What the task asks — In the data, extract each line that holds the string "physical".
+++ Extracted information +++
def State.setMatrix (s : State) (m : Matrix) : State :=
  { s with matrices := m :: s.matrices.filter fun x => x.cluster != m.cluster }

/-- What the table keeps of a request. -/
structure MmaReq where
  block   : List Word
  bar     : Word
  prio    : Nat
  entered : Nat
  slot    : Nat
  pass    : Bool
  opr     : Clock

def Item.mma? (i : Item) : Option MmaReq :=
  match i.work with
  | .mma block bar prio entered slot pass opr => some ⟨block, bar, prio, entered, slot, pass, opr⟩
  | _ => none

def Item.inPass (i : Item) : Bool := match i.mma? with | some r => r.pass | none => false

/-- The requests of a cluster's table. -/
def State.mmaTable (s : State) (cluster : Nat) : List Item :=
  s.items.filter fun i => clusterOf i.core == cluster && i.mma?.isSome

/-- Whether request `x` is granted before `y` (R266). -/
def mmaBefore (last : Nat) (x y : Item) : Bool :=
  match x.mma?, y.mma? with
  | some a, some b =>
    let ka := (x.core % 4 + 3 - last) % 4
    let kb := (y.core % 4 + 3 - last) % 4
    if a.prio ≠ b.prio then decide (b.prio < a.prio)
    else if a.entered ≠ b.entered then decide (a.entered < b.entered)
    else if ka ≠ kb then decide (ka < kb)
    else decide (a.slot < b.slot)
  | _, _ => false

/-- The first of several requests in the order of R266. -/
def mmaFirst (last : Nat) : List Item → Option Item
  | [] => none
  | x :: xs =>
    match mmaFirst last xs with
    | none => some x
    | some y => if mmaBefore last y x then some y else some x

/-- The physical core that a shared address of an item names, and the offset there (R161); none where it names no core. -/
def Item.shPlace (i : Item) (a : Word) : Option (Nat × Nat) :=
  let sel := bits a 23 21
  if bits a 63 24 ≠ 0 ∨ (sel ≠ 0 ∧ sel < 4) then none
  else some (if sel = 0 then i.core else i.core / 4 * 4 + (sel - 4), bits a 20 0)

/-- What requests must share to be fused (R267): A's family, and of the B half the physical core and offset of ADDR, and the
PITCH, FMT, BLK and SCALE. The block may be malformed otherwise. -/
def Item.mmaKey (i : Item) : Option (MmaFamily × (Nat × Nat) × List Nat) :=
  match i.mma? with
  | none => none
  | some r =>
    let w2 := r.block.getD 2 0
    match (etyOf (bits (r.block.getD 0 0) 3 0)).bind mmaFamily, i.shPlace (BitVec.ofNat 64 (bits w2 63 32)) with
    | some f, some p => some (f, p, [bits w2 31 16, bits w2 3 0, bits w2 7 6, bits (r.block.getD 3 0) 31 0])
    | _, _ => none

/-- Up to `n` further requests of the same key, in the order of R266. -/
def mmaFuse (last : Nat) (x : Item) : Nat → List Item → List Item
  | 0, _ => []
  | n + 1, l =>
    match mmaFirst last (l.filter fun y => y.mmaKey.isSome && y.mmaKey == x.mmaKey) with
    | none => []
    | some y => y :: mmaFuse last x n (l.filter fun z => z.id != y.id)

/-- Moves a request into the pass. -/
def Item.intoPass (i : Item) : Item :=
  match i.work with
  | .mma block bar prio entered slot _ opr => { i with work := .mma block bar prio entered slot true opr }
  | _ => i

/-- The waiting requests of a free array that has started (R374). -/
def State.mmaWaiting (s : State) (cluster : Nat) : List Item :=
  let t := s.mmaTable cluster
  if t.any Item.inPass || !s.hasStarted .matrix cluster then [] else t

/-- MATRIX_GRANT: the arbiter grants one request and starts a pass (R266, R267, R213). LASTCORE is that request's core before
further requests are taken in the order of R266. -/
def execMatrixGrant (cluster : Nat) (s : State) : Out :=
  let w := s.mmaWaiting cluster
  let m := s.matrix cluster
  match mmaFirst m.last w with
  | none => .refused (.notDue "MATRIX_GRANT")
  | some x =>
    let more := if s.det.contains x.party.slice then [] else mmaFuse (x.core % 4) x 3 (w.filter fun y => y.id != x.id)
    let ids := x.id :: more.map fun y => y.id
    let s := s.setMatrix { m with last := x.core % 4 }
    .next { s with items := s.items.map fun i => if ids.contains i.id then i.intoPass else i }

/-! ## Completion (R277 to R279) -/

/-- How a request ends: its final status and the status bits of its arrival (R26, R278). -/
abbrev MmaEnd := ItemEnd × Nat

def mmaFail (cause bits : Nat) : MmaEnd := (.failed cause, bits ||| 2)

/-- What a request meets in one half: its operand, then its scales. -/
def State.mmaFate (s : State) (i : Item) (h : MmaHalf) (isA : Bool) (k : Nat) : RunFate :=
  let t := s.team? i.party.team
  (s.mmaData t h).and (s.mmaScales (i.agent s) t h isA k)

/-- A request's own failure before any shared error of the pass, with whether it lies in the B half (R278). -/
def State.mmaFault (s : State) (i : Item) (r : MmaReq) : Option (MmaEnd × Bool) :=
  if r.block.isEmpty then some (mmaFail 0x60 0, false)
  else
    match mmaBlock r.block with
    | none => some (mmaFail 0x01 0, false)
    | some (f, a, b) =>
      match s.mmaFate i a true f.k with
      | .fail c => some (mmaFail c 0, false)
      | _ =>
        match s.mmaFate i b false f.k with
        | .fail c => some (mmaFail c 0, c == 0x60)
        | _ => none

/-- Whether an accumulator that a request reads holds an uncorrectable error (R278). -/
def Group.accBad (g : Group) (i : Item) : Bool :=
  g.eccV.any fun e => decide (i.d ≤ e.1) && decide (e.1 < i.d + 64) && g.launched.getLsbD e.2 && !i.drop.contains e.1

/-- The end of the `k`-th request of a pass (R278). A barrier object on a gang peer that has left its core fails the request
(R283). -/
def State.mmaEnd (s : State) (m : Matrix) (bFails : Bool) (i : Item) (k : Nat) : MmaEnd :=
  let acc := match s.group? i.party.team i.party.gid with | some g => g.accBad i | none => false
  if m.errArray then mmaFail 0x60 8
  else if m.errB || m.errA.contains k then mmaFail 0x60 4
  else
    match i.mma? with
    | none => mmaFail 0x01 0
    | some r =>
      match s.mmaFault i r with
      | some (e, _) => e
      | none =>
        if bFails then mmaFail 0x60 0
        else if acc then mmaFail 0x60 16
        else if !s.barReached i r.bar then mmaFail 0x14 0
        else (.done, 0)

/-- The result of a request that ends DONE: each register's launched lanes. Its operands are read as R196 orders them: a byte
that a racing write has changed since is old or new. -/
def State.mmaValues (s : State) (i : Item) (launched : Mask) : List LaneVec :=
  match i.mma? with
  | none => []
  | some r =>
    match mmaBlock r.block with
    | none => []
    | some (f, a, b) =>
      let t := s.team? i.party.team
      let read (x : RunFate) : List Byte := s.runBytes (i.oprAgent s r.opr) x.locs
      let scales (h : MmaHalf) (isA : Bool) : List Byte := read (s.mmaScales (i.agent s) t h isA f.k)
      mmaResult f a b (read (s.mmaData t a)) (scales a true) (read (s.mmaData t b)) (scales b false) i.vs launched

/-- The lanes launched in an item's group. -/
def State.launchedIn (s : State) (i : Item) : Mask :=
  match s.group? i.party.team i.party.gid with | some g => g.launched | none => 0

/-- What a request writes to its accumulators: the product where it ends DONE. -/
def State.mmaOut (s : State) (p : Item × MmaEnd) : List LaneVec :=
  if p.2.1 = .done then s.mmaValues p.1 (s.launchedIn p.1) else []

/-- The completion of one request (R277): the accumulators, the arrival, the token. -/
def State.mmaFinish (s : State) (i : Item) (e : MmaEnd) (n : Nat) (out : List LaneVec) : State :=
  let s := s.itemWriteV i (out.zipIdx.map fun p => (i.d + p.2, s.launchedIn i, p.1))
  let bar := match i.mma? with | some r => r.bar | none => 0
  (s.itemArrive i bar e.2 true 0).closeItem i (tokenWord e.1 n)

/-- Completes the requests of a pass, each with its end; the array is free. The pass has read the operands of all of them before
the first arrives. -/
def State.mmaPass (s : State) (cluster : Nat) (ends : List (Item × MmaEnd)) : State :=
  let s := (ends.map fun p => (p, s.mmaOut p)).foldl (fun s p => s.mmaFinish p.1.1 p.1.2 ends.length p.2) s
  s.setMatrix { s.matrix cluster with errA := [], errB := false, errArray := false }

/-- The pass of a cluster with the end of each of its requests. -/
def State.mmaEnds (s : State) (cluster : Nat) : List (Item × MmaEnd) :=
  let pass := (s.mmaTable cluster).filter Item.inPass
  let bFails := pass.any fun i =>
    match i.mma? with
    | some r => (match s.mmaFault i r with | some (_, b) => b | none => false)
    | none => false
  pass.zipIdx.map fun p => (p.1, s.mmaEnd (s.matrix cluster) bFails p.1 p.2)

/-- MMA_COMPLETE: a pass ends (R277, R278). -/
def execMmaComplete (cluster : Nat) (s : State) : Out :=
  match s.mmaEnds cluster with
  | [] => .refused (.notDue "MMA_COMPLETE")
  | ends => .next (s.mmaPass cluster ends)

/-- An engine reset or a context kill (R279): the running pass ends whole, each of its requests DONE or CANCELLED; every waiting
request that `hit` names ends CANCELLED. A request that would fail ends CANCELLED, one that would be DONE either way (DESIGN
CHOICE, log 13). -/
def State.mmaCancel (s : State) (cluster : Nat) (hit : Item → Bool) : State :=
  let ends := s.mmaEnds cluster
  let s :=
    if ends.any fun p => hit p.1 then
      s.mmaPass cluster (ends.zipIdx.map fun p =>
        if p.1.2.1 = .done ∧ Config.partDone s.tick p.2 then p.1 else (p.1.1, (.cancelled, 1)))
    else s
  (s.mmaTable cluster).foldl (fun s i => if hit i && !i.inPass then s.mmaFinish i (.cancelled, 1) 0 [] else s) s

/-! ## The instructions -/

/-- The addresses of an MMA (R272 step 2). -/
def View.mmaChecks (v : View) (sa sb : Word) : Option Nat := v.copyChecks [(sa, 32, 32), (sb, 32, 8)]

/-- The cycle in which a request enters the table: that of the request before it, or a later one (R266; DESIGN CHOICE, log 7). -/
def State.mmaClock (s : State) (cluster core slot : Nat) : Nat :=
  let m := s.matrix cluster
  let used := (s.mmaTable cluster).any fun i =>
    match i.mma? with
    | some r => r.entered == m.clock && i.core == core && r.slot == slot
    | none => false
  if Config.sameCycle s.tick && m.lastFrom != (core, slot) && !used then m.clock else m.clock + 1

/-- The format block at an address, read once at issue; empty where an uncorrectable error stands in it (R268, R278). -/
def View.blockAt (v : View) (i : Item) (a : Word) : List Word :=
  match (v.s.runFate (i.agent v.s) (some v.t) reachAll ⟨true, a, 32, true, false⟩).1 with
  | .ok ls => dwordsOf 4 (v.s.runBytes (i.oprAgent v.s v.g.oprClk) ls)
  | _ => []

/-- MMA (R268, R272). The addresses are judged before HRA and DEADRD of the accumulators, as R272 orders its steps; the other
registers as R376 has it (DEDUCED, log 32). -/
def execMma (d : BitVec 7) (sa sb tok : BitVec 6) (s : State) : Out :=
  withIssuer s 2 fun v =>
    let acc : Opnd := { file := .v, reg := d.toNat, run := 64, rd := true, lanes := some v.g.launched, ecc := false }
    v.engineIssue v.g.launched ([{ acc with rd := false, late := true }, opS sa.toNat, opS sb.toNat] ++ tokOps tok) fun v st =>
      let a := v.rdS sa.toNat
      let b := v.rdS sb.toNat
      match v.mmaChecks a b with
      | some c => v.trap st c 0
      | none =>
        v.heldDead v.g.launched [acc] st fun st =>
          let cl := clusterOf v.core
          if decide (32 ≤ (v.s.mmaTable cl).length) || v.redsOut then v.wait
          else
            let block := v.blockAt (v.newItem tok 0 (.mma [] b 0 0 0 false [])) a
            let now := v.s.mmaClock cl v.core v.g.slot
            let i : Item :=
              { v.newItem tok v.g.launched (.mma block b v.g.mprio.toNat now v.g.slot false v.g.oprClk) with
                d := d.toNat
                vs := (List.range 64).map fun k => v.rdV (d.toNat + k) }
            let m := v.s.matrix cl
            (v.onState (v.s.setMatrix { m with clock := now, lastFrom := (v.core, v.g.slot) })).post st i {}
+++
+++ Extracted information +++
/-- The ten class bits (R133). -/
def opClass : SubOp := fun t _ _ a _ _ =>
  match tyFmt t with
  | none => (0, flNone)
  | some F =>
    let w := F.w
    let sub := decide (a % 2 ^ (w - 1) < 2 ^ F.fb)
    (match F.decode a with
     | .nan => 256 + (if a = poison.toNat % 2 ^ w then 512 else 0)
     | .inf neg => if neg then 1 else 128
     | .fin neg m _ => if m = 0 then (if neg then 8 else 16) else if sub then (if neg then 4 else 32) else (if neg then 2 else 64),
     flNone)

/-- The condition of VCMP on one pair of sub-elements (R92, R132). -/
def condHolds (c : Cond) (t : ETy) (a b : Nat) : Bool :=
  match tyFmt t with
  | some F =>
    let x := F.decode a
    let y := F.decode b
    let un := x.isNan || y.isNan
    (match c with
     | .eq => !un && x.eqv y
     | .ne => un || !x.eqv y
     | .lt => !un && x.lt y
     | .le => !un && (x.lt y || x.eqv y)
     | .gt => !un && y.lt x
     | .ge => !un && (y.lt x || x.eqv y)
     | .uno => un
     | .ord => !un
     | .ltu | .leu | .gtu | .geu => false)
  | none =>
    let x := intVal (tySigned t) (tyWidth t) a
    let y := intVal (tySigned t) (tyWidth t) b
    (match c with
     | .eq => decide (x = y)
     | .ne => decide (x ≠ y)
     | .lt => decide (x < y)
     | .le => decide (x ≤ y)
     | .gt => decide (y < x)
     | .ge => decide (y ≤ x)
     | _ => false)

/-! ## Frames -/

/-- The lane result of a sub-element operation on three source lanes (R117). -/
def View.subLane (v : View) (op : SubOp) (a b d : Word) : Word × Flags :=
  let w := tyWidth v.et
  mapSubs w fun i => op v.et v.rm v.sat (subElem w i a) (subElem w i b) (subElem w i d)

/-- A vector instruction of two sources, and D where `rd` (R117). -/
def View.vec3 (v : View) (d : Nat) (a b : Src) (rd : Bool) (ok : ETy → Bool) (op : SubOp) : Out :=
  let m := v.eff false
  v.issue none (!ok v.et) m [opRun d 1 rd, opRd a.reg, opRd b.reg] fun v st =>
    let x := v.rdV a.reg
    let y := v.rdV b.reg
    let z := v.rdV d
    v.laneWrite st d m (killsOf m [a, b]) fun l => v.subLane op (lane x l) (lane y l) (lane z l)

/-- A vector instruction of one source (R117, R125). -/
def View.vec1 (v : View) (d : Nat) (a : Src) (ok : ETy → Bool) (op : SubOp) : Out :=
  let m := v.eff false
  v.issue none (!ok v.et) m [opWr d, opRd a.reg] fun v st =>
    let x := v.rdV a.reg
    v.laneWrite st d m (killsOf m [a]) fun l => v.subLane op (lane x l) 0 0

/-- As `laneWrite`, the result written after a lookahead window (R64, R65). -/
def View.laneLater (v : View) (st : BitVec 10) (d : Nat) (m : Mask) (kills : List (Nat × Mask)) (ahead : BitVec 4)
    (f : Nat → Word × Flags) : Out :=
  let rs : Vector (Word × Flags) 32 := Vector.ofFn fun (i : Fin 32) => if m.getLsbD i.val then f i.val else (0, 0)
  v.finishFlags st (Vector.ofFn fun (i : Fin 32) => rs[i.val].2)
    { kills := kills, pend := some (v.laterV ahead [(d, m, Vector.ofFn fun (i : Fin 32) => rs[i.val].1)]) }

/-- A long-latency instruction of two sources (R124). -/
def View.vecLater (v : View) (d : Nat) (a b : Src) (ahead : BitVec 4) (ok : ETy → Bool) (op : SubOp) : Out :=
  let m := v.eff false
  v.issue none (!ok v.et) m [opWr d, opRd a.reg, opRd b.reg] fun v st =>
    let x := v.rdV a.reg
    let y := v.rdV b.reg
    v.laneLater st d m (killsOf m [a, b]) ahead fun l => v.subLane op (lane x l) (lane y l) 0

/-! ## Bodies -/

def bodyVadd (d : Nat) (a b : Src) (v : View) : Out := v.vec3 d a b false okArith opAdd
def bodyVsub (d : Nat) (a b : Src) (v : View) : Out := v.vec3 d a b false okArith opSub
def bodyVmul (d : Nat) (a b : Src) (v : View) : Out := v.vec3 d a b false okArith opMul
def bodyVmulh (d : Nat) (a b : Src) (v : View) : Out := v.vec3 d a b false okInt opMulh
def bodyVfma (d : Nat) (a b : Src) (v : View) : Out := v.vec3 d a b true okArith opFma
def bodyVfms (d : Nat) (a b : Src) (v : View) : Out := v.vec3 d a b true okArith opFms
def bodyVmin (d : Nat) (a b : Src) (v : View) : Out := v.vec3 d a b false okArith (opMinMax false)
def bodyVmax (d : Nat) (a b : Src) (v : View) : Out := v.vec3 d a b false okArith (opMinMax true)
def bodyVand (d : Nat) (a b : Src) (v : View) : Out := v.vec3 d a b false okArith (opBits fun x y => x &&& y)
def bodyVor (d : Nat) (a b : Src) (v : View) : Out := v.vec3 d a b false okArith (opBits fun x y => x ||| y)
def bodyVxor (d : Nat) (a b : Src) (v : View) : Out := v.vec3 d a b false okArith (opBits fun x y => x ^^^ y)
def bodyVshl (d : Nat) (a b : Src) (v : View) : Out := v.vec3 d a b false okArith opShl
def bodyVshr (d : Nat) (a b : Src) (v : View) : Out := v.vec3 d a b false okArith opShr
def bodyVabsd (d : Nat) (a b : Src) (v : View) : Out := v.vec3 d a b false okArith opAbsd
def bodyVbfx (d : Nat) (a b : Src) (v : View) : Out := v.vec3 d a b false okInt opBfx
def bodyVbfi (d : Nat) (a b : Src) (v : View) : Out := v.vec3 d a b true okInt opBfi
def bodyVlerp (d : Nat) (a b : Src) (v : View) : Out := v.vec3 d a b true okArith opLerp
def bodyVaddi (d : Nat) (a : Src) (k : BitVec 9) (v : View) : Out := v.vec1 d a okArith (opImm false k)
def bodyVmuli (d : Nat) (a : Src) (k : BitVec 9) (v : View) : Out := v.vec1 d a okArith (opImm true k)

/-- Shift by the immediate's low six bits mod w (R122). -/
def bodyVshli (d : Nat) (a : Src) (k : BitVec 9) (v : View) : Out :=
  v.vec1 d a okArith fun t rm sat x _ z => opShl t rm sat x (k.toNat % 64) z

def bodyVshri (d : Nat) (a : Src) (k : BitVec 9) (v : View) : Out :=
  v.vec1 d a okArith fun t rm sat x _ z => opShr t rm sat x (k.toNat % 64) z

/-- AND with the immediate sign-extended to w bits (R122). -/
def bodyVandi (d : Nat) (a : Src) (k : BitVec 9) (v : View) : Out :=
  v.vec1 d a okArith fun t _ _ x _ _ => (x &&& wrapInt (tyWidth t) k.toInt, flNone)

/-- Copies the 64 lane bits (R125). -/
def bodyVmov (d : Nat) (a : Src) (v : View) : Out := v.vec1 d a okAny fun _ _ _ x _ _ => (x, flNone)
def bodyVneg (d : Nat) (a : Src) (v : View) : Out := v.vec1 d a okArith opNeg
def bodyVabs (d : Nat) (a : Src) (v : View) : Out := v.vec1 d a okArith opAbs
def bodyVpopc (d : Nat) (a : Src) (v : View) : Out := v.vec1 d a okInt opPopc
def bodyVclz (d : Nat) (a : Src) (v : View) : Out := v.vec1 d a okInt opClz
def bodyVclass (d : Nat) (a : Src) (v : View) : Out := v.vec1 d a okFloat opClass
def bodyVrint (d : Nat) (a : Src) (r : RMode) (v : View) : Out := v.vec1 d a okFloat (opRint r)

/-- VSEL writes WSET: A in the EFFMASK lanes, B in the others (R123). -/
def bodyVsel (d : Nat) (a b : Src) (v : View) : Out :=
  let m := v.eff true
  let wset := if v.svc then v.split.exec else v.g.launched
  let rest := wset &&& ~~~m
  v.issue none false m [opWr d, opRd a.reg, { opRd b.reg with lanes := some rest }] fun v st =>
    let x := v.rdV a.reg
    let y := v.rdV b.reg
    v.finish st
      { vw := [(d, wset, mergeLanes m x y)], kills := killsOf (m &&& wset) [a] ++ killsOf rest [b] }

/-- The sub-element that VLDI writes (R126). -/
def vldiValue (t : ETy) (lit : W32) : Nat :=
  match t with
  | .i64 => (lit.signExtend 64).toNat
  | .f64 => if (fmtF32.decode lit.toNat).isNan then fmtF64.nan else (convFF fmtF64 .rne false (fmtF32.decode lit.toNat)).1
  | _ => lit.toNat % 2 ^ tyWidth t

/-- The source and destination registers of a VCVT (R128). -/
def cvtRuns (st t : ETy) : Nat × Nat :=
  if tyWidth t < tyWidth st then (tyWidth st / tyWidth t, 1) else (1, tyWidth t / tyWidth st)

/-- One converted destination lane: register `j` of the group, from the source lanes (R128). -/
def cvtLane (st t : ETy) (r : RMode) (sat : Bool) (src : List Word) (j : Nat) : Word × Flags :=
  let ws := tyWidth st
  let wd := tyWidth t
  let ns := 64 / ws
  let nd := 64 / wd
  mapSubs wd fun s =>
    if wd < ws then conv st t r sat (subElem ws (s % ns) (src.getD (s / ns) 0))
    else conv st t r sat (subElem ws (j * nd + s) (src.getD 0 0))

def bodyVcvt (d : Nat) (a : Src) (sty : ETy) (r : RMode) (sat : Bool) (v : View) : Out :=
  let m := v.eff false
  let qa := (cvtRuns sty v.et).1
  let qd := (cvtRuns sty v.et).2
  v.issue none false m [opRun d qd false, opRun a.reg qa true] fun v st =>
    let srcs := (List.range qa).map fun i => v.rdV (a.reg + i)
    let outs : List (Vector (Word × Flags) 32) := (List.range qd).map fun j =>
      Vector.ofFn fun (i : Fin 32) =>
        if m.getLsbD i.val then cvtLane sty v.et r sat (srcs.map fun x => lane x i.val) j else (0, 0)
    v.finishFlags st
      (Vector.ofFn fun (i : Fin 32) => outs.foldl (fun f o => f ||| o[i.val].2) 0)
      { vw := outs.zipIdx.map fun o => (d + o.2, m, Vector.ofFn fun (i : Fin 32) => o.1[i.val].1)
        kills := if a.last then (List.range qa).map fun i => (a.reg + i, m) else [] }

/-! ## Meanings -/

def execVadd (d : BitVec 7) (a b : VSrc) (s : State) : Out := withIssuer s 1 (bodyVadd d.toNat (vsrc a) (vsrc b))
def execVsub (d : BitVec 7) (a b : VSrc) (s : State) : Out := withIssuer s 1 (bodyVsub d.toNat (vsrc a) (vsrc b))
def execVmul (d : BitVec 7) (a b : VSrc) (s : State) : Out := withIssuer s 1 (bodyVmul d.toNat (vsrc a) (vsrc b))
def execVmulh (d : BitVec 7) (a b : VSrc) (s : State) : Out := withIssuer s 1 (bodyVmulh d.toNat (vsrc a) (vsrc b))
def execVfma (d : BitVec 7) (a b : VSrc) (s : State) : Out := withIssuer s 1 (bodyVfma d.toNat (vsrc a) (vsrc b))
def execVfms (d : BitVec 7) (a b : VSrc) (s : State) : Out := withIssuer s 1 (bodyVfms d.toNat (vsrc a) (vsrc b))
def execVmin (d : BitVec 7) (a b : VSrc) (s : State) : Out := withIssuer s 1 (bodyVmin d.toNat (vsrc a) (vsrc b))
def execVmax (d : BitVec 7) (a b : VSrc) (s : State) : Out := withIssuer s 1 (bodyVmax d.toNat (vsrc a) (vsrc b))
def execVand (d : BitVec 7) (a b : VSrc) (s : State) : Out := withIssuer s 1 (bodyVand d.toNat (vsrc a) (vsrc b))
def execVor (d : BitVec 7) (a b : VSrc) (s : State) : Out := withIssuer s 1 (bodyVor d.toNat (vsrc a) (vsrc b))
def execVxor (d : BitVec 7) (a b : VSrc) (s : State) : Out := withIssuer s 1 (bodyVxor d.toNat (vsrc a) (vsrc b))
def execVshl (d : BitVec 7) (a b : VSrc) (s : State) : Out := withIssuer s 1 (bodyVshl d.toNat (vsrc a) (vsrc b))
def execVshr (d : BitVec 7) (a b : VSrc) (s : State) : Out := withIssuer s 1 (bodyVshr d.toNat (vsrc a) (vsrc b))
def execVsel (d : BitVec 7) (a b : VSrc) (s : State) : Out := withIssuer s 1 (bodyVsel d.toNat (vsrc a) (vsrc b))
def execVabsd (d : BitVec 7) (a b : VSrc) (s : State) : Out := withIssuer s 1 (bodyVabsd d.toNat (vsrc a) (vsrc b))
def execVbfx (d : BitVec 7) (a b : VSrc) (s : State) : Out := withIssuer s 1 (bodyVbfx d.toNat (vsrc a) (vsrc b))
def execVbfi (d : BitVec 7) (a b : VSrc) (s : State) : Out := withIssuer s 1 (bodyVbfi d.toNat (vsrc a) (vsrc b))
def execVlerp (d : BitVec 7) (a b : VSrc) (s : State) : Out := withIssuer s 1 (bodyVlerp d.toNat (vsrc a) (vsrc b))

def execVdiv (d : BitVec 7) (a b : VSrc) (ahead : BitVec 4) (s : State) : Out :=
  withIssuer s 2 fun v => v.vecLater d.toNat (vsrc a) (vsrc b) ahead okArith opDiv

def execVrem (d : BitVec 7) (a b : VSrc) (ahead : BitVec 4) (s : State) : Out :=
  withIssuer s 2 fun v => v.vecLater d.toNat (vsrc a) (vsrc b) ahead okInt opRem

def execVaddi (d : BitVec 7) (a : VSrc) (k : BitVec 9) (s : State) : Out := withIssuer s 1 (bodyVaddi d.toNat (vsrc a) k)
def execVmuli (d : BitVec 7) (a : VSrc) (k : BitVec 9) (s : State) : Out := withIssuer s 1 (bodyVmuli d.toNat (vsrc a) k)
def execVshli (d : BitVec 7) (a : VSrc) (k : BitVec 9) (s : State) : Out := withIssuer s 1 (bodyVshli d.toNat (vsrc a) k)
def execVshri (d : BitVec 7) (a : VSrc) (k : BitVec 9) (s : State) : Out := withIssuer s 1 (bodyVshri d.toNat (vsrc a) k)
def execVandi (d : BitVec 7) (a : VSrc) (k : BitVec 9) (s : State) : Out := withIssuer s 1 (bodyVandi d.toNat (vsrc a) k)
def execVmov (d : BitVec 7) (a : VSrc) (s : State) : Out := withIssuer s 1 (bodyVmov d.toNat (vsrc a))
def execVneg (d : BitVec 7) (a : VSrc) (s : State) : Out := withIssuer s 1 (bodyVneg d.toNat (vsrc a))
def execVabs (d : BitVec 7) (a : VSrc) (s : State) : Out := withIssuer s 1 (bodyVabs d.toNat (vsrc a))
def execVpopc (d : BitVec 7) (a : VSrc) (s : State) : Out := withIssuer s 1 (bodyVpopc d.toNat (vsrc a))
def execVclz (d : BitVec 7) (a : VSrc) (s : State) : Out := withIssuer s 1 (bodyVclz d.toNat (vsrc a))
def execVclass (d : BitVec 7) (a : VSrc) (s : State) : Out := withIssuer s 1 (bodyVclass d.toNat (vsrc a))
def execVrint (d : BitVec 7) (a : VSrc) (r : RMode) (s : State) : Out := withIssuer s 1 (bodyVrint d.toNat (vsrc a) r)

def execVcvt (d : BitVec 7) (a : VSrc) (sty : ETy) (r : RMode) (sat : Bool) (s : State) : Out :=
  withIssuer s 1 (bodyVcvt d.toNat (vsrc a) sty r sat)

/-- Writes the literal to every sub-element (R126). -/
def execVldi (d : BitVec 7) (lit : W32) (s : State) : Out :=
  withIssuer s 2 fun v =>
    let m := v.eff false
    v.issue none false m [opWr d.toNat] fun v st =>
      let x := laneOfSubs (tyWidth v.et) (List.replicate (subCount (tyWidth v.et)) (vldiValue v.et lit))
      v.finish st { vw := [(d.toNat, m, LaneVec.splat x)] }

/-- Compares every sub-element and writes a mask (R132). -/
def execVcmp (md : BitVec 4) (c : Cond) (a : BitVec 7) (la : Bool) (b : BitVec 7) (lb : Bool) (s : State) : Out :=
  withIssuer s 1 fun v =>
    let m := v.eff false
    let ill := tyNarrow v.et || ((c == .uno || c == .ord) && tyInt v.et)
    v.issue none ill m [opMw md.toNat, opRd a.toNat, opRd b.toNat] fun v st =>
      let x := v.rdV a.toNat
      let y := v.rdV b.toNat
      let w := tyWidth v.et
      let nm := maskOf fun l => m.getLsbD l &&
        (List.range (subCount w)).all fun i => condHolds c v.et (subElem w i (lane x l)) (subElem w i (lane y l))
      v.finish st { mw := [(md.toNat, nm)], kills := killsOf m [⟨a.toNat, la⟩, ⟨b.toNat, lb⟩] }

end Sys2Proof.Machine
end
+++
The completed task —
/-- The physical core that a shared address of an item names, and the offset there (R161); none where it names no core. -/
/-- What requests must share to be fused (R267): A's family, and of the B half the physical core and offset of ADDR, and the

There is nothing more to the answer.